• [WHAT TO WORK ON]: Give back only the lines in the records below from the one with "element whose path" to the one with "s.planByte j o)", both inclusive, word for word.

>>

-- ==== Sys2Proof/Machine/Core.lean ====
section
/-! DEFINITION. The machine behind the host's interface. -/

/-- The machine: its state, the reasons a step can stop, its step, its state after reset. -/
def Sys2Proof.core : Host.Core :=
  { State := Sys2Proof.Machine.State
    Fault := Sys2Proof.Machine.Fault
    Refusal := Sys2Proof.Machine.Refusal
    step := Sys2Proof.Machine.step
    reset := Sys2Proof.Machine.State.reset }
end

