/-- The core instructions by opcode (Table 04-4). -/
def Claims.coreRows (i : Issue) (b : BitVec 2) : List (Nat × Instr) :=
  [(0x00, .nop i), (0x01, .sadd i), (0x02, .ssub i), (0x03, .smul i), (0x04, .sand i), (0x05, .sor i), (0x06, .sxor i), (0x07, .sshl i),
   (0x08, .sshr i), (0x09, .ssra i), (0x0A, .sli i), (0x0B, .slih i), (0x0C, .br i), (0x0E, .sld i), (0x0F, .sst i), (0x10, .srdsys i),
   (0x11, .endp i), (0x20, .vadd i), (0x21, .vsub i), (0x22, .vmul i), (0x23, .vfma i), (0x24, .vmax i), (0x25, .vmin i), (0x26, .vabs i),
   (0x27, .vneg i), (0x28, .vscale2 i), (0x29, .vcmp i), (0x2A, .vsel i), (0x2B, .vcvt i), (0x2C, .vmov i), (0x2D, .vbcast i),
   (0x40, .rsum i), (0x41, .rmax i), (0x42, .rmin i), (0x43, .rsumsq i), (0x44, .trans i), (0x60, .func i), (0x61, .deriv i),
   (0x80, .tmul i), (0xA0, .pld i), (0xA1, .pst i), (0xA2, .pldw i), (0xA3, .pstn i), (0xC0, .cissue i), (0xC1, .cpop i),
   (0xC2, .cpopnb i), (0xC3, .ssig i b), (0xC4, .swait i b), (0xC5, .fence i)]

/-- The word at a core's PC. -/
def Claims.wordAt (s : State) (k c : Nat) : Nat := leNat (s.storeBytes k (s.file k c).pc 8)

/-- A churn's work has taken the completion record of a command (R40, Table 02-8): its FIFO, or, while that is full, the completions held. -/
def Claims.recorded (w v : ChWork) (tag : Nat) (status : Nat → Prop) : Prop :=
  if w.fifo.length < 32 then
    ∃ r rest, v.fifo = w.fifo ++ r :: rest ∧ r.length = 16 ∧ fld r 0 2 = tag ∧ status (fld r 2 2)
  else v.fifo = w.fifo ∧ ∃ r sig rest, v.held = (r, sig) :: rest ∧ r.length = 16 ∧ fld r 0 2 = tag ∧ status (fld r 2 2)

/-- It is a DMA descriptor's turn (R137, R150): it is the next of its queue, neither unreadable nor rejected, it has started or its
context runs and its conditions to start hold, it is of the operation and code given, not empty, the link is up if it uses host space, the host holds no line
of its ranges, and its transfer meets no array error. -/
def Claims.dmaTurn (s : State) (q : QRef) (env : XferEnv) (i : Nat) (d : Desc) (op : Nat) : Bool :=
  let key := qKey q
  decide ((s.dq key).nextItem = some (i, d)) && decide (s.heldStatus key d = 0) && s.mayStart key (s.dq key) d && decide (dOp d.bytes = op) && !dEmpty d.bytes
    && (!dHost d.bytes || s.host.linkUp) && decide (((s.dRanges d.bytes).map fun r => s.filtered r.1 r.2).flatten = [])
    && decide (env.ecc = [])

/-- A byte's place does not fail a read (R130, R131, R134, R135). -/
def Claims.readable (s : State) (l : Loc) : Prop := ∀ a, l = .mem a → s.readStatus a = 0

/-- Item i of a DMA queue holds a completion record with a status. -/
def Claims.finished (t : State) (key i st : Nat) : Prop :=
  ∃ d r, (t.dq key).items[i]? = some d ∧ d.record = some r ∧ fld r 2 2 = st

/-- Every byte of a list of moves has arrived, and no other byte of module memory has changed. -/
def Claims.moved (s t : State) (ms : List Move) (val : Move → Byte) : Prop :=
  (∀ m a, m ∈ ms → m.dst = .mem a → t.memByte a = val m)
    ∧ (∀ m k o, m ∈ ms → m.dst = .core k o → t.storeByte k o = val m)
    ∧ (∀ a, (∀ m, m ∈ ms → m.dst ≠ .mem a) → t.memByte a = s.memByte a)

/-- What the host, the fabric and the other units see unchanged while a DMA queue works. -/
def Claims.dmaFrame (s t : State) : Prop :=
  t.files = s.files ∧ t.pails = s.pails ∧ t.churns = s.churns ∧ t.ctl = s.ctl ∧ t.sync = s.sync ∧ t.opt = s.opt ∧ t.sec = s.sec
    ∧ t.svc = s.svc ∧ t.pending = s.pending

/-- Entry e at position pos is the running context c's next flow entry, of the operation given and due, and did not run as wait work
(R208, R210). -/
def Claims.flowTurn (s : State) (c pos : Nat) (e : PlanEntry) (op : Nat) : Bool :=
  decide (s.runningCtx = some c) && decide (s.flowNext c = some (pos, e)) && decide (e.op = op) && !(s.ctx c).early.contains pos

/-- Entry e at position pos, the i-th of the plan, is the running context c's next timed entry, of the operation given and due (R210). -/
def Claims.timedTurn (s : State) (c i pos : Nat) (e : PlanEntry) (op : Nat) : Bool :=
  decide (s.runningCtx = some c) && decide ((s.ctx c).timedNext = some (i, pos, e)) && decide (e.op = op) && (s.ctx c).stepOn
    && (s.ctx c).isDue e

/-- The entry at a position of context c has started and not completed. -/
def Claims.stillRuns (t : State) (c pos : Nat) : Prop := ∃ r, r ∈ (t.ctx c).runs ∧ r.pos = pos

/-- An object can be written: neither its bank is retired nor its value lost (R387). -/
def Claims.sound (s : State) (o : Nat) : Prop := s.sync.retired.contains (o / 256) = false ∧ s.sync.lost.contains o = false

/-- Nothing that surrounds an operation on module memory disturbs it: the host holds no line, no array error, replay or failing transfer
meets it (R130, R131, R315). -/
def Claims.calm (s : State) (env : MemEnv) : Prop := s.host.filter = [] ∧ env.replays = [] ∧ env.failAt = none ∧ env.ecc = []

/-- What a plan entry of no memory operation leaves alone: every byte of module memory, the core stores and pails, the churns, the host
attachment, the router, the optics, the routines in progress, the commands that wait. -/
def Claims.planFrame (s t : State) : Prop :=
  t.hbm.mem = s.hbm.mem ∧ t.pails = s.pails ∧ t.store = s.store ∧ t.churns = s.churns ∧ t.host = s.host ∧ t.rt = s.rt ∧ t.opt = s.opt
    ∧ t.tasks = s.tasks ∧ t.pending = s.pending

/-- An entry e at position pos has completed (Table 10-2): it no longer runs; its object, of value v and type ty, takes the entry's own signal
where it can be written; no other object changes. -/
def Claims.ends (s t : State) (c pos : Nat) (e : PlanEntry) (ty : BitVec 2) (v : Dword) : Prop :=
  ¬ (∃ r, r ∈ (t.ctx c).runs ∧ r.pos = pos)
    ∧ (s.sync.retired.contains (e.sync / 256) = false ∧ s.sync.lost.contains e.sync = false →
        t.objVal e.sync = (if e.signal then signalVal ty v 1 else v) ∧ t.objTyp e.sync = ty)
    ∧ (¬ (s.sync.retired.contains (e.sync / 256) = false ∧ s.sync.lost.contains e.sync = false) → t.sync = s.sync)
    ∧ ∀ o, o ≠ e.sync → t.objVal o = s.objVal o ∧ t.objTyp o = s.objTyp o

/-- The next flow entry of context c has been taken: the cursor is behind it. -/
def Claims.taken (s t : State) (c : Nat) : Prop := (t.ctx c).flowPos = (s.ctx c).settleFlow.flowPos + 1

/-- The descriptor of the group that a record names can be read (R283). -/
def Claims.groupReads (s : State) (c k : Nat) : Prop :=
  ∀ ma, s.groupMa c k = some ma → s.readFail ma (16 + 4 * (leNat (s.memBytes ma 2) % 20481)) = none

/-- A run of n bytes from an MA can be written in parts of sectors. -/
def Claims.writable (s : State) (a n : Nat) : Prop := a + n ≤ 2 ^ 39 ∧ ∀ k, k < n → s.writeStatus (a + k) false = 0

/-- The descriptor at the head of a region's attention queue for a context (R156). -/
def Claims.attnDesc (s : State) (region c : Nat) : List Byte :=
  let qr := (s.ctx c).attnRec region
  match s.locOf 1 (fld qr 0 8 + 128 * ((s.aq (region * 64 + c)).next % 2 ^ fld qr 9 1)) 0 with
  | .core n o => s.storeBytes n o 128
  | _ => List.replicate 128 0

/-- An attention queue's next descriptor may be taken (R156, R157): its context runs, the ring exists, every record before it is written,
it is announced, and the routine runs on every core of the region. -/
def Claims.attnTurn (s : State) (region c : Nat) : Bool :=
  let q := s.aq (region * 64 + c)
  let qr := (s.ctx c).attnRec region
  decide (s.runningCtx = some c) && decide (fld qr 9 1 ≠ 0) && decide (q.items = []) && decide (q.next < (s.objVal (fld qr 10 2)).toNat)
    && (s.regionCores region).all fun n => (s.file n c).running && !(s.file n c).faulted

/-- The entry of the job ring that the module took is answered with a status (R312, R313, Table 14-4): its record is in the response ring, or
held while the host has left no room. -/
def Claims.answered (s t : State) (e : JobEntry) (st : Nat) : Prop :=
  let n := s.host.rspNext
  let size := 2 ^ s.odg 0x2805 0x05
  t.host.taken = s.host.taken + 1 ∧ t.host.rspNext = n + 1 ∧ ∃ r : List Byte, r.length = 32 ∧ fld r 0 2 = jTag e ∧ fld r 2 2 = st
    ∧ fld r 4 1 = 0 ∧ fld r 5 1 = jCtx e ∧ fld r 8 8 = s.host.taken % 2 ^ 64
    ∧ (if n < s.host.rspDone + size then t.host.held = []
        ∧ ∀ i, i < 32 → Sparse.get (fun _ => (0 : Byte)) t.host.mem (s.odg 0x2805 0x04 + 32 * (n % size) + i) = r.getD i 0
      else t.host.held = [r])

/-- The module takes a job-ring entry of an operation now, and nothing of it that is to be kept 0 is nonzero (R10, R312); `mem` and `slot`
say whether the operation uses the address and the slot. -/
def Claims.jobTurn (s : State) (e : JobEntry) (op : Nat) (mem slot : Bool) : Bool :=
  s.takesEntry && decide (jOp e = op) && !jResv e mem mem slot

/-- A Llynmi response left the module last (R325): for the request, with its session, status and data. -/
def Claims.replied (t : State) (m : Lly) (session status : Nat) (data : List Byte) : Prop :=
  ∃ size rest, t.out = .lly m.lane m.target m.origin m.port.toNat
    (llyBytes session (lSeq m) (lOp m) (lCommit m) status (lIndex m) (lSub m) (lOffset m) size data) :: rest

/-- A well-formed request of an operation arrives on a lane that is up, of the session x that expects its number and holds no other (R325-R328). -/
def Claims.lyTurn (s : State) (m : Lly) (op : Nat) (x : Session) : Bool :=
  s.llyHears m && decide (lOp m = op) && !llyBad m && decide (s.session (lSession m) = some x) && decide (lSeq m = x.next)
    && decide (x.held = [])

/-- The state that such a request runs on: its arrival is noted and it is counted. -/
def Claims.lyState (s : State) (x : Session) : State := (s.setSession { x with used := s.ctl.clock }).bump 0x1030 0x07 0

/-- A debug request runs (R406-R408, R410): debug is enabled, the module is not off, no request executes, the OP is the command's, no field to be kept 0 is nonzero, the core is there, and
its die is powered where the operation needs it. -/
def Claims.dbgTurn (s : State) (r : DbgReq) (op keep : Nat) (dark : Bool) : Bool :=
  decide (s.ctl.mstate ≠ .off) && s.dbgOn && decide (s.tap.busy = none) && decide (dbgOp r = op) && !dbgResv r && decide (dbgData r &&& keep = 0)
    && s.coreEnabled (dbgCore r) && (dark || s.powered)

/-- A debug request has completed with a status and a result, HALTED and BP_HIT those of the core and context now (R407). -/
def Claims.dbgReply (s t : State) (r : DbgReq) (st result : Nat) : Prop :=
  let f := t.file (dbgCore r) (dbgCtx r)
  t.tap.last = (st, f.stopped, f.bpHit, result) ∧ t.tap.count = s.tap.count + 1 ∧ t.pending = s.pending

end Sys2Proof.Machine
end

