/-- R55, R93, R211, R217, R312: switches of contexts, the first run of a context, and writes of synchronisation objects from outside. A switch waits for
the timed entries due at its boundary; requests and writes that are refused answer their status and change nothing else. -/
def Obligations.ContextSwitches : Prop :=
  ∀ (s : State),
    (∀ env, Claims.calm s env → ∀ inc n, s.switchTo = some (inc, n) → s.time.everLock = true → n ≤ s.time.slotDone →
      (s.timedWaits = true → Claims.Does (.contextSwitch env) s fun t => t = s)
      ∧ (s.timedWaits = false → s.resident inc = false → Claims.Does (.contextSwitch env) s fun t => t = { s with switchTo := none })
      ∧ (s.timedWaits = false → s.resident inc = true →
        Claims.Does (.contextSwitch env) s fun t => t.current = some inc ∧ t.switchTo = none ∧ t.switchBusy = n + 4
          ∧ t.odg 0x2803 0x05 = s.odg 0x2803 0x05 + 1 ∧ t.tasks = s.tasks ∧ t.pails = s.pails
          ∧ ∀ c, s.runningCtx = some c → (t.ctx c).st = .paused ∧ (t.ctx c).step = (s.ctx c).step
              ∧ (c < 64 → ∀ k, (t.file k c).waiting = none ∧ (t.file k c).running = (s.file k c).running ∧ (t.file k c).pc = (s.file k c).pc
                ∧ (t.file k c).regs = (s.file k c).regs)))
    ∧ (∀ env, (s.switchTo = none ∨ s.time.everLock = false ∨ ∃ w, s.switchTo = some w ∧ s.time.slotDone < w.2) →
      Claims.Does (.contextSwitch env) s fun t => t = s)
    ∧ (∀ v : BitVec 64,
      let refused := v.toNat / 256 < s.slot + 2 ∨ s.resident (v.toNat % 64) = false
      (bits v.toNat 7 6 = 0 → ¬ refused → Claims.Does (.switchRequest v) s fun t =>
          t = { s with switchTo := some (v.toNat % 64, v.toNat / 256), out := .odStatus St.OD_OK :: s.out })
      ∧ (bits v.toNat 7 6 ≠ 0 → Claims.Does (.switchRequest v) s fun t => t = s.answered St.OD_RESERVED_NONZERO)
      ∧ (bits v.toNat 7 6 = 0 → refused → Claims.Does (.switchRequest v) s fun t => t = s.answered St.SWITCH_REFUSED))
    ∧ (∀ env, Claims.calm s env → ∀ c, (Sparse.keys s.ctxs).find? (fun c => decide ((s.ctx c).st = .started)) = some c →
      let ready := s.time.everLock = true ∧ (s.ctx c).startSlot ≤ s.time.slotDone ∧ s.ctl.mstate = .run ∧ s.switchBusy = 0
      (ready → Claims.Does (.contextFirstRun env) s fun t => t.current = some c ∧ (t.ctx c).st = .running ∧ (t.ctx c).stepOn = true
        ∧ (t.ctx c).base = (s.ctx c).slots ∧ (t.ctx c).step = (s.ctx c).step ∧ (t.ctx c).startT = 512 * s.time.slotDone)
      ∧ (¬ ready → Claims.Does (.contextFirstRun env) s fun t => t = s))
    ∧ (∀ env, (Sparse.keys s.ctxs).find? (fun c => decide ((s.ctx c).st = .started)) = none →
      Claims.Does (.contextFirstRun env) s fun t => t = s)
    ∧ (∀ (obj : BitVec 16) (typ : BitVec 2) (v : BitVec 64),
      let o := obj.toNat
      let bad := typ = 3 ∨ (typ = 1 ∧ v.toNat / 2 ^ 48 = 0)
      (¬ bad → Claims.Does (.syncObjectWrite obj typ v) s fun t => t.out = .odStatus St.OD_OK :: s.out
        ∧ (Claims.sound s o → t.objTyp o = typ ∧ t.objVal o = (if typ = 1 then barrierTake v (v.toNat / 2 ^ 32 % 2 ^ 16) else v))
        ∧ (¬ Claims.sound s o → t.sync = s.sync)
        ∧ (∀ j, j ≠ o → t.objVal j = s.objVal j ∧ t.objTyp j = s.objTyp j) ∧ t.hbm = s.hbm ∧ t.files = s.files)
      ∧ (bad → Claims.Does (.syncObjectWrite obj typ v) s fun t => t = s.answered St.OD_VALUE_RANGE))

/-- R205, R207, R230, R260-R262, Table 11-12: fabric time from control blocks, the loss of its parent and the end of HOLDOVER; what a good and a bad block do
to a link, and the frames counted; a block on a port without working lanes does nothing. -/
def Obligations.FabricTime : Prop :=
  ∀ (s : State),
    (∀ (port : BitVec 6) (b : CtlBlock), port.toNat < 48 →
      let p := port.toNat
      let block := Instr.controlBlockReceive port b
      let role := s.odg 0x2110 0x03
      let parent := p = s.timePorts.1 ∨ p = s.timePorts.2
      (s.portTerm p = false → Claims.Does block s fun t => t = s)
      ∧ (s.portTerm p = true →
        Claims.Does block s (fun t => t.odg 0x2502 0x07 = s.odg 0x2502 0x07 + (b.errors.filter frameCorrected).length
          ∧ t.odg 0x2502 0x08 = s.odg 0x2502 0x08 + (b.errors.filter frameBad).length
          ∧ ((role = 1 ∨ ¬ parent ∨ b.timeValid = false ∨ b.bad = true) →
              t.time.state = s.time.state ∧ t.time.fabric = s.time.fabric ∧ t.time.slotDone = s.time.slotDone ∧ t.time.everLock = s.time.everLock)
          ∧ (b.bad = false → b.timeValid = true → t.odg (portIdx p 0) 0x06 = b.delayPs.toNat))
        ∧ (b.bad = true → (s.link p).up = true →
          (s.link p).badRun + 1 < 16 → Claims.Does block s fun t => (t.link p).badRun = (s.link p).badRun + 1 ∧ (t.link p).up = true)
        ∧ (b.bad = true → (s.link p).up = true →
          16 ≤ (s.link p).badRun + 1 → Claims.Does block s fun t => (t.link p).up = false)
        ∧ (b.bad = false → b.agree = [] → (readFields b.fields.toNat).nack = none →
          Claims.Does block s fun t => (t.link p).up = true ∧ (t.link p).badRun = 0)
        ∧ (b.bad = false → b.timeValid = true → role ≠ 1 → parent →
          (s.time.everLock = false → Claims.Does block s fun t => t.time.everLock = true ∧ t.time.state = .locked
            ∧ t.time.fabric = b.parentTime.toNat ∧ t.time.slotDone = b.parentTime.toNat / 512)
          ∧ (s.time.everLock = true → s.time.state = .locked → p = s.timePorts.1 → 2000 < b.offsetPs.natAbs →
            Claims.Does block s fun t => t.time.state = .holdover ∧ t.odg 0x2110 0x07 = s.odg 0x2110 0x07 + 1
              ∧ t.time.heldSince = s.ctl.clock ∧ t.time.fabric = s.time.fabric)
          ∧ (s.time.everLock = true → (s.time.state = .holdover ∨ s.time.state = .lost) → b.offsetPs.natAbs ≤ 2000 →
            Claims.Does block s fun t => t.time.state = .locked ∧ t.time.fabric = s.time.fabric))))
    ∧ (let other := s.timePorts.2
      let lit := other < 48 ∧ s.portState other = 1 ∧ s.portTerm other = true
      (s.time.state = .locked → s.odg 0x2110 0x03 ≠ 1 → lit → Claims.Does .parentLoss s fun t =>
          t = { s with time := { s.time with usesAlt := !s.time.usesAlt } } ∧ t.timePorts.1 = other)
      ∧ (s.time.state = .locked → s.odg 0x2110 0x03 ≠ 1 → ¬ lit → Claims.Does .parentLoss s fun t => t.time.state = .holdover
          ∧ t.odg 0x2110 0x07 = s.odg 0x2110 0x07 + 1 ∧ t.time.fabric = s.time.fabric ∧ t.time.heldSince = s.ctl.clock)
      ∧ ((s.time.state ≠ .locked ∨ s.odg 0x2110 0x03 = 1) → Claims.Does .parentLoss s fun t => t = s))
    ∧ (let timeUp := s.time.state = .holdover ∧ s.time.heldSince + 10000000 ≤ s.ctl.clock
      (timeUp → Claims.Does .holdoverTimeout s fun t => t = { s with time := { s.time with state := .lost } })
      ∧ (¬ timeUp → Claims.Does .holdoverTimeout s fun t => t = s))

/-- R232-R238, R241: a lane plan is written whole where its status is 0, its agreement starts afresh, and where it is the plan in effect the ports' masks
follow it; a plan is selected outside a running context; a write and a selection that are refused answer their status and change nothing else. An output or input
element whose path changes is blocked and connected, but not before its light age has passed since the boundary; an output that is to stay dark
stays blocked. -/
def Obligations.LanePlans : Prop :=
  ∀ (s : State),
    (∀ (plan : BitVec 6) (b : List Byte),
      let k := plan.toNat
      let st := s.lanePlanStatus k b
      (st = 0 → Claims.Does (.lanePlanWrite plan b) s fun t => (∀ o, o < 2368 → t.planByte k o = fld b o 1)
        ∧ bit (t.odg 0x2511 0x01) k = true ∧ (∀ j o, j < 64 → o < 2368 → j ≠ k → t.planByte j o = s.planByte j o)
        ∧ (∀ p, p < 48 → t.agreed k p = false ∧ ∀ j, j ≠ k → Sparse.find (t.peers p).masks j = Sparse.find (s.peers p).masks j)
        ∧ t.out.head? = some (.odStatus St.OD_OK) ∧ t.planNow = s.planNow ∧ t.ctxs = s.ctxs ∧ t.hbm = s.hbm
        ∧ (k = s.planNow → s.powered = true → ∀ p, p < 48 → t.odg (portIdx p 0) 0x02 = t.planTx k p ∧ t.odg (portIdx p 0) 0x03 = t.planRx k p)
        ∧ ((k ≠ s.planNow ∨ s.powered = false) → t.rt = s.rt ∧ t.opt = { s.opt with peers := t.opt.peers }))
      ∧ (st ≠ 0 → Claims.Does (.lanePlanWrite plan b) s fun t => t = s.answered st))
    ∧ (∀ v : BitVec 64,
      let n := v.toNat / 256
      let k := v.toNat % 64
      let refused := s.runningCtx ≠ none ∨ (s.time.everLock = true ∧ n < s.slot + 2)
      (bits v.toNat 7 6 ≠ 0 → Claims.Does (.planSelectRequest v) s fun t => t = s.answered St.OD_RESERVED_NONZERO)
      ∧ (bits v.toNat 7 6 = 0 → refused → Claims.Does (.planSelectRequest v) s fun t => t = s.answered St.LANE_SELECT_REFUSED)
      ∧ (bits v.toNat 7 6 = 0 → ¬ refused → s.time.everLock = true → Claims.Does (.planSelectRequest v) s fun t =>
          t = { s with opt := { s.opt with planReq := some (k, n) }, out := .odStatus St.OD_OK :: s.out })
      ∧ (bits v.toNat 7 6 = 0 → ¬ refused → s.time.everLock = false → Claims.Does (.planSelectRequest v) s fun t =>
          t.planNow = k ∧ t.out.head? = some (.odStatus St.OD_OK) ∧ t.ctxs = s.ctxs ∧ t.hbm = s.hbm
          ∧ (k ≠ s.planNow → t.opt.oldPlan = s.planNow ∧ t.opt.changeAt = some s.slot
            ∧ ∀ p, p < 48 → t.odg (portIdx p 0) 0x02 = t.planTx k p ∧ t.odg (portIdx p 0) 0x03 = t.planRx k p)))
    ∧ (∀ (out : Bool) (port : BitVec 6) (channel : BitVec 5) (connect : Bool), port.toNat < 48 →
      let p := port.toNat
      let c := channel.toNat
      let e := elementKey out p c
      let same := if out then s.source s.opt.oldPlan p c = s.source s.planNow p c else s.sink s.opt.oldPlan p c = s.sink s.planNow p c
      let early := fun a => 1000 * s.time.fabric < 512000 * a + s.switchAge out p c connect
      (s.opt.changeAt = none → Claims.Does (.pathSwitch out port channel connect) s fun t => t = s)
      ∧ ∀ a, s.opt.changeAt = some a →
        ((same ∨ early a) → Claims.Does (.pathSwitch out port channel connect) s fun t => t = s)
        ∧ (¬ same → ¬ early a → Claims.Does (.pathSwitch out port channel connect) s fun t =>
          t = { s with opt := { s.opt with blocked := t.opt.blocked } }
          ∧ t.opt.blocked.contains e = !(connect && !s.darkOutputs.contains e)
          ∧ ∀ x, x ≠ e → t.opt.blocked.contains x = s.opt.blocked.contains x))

<<

• [ANSWER]:
element whose path changes is blocked and connected, but not before its light age has passed since the boundary; an output that is to stay dark
stays blocked. -/
def Obligations.LanePlans : Prop :=
  ∀ (s : State),
    (∀ (plan : BitVec 6) (b : List Byte),
      let k := plan.toNat
      let st := s.lanePlanStatus k b
      (st = 0 → Claims.Does (.lanePlanWrite plan b) s fun t => (∀ o, o < 2368 → t.planByte k o = fld b o 1)
        ∧ bit (t.odg 0x2511 0x01) k = true ∧ (∀ j o, j < 64 → o < 2368 → j ≠ k → t.planByte j o = s.planByte j o)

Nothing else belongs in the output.